Financial derivatives and option pricing models are usually described with the use of stochastic differential equations and diffusion-type partial differential equations (e.g., Black–Scholes models). Considering the latter case in this paper a new filtering method for distributed parameter systems, is developed for estimating option prices variations without knowledge of initial conditions. The proposed filtering method is the so-called derivative-free nonlinear Kalman Filter and is based on a decomposition of the nonlinear partial-differential equation model into a set of ordinary differential equations with respect to time. Next, each one of the local models associated with the ordinary differential equations is transformed into a model of the linear canonical (Brunovsky) form through a change of coordinates (diffeomorphism) which is based on differential flatness theory. This transformation provides an extended description of the nonlinear dynamics of the option pricing model for which state estimation is possible by applying the standard Kalman Filter recursion.

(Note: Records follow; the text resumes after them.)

-- ==== Sys2Proof/Laws/Exec.lean ====
section
/-! SUPPORT. What every meaning, every resumed step and every step does to the model's own fields `ir`, `steps` and
`loaded`: an instruction writes none of them, a step counts once when it fetches. -/

namespace Sys2Proof.Machine

/-- The three fields of the model's own that no instruction writes (logs 16, 17, 29). -/
structure OwnKept (s t : State) : Prop where
  ir : t.ir = s.ir
  steps : t.steps = s.steps
  loaded : t.loaded = s.loaded

theorem OwnKept.refl (s : State) : OwnKept s s := ⟨rfl, rfl, rfl⟩

theorem OwnKept.trans {s t u : State} (h : OwnKept s t) (k : OwnKept t u) : OwnKept s u :=
  ⟨k.ir.trans h.ir, k.steps.trans h.steps, k.loaded.trans h.loaded⟩

theorem OwnKept.of_link (s : State) : OwnKept s s.link := ⟨rfl, rfl, rfl⟩

theorem OwnKept.of_takeUp (s : State) : OwnKept s s.takeUp := ⟨rfl, rfl, rfl⟩

theorem ReadFrame.own {s t : State} (h : ReadFrame s t) : OwnKept s t := ⟨h.ir, h.steps, h.loaded⟩

/-- A memory read with what follows it, when that keeps the three fields. -/
theorem OwnKept.after_memRead (a : Word) (s : State) (k : Word → State → State) (hk : ∀ v t, OwnKept t (k v t)) :
    OwnKept s ((memRead a s).after k) := by
  cases h : memRead a s with
  | ok v t => exact (memRead_ok h).1.own.trans (hk v t)
  | stop t => exact (ReadFrame.of_stop h).own

theorem OwnKept.of_putChar (s : State) (b : Byte) : OwnKept s (s.putChar b) := by
  obtain ⟨-, -, -, -, -, -, -, -, h1, -, h2, h3⟩ := State.putChar_frame s b
  exact ⟨h1, h2, h3⟩

theorem OwnKept.of_getcRead (s : State) : OwnKept s (getcRead s) := by
  rcases getcRead_cases s with ⟨b, rest, -, e⟩ | ⟨rest, -, e⟩ | ⟨-, e⟩ <;> rw [e]
  · exact (OwnKept.mk rfl rfl rfl : OwnKept s (s.setInput rest)).trans (OwnKept.of_putChar _ b)
  · exact ⟨rfl, rfl, rfl⟩
  · exact ⟨rfl, rfl, rfl⟩

theorem OwnKept.of_inCharRead (s : State) : OwnKept s (inCharRead s) := by
  rcases inCharRead_cases s with ⟨b, rest, -, e⟩ | ⟨rest, -, e⟩ | ⟨-, e⟩ <;> rw [e]
  · exact (OwnKept.mk rfl rfl rfl : OwnKept s (((s.setInput rest).outByte b).outFlush)).trans (OwnKept.of_putChar _ b)
  · exact ⟨rfl, rfl, rfl⟩
  · exact ⟨rfl, rfl, rfl⟩

/-- No instruction writes `ir`, `steps` or `loaded`. -/
theorem exec_own {i : Instr} {s t : State} (h : exec i s = .next t) : OwnKept s t := by
  cases i with
  | getc => cases h; exact (OwnKept.of_link s).trans (OwnKept.of_getcRead s.link)
  | inChar =>
    cases h
    exact (OwnKept.mk rfl rfl rfl : OwnKept s ((s.link.outBytes config.inPrompt).outFlush)).trans
      (OwnKept.of_inCharRead _)
  | puts => cases h; exact (OwnKept.of_link s).trans (putsLoop_frame scanPass (s.link.reg 0#3) s.link).1.own
  | putsp => cases h; exact (OwnKept.of_link s).trans (putspLoop_frame scanPass (s.link.reg 0#3) s.link).1.own
  | ld dr off9 => cases h; exact OwnKept.after_memRead (s.pcRel off9) s _ fun _ t => ⟨rfl, rfl, rfl⟩
  | ldr dr baseR off6 => cases h; exact OwnKept.after_memRead (s.baseOff baseR off6) s _ fun _ t => ⟨rfl, rfl, rfl⟩
  | sti sr off9 => cases h; exact OwnKept.after_memRead (s.pcRel off9) s _ fun _ t => ⟨rfl, rfl, rfl⟩
  | ldi dr off9 =>
    cases h
    exact OwnKept.after_memRead (s.pcRel off9) s _ fun ea t => OwnKept.after_memRead ea t _ fun _ u => ⟨rfl, rfl, rfl⟩
  | br n z p off9 => cases h; split <;> exact ⟨rfl, rfl, rfl⟩
  | halt => cases h; split <;> exact ⟨rfl, rfl, rfl⟩
  | _ => cases h; exact ⟨rfl, rfl, rfl⟩

/-- An unfinished step that goes on writes none of them either. -/
theorem resume_own (u : Unfinished) (s : State) : OwnKept s (resume u s) := by
  cases u with
  | getc => exact (OwnKept.of_takeUp s).trans (OwnKept.of_getcRead s.takeUp)
  | inChar => exact (OwnKept.of_takeUp s).trans (OwnKept.of_inCharRead s.takeUp)
  | puts a => exact (OwnKept.of_takeUp s).trans (putsLoop_frame scanPass a s.takeUp).1.own
  | putsp a => exact (OwnKept.of_takeUp s).trans (putspLoop_frame scanPass a s.takeUp).1.own

/-- A step counts once when it begins with a fetch, otherwise not at all; no step touches `loaded` (10_state.md R37; log
29). -/
theorem step_counts {s t : State} (h : step s = .next t) :
    t.steps = (if s.run = .running ∧ s.wait = none then s.steps + 1 else s.steps) ∧ t.loaded = s.loaded := by
  unfold step at h
  cases hrun : s.run with
  | halted c w => rw [hrun] at h; cases h; simp
  | running =>
    cases hw : s.wait with
    | some u =>
      simp only [hrun, hw] at h
      cases h
      simp [(resume_own u s).steps, (resume_own u s).loaded]
    | none =>
      simp only [hrun, hw] at h
      cases hf : fetch s with
      | stop u =>
        rw [hf] at h; cases h
        simp [(memRead_stop (fetch_stop hf)).2.2]
      | ok w y =>
        rw [hf] at h
        obtain ⟨x, hx, rfl⟩ := fetch_ok hf
        have hr := (memRead_ok hx).1
        simp [(exec_own h).steps, (exec_own h).loaded, hr.steps, hr.loaded]

end Sys2Proof.Machine
end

Based on the provided state estimate, validation of the Black–Scholes PDE model can be performed and the existence of inconsistent parameters in the Black–Scholes PDE model can be concluded.

Suggested Citation

  • G. Rigatos & N. Zervos, 2017. "Detection of Mispricing in the Black–Scholes PDE Using the Derivative-Free Nonlinear Kalman Filter," Computational Economics, Springer;Society for Computational Economics, vol. 50(1), pages 1-20, June.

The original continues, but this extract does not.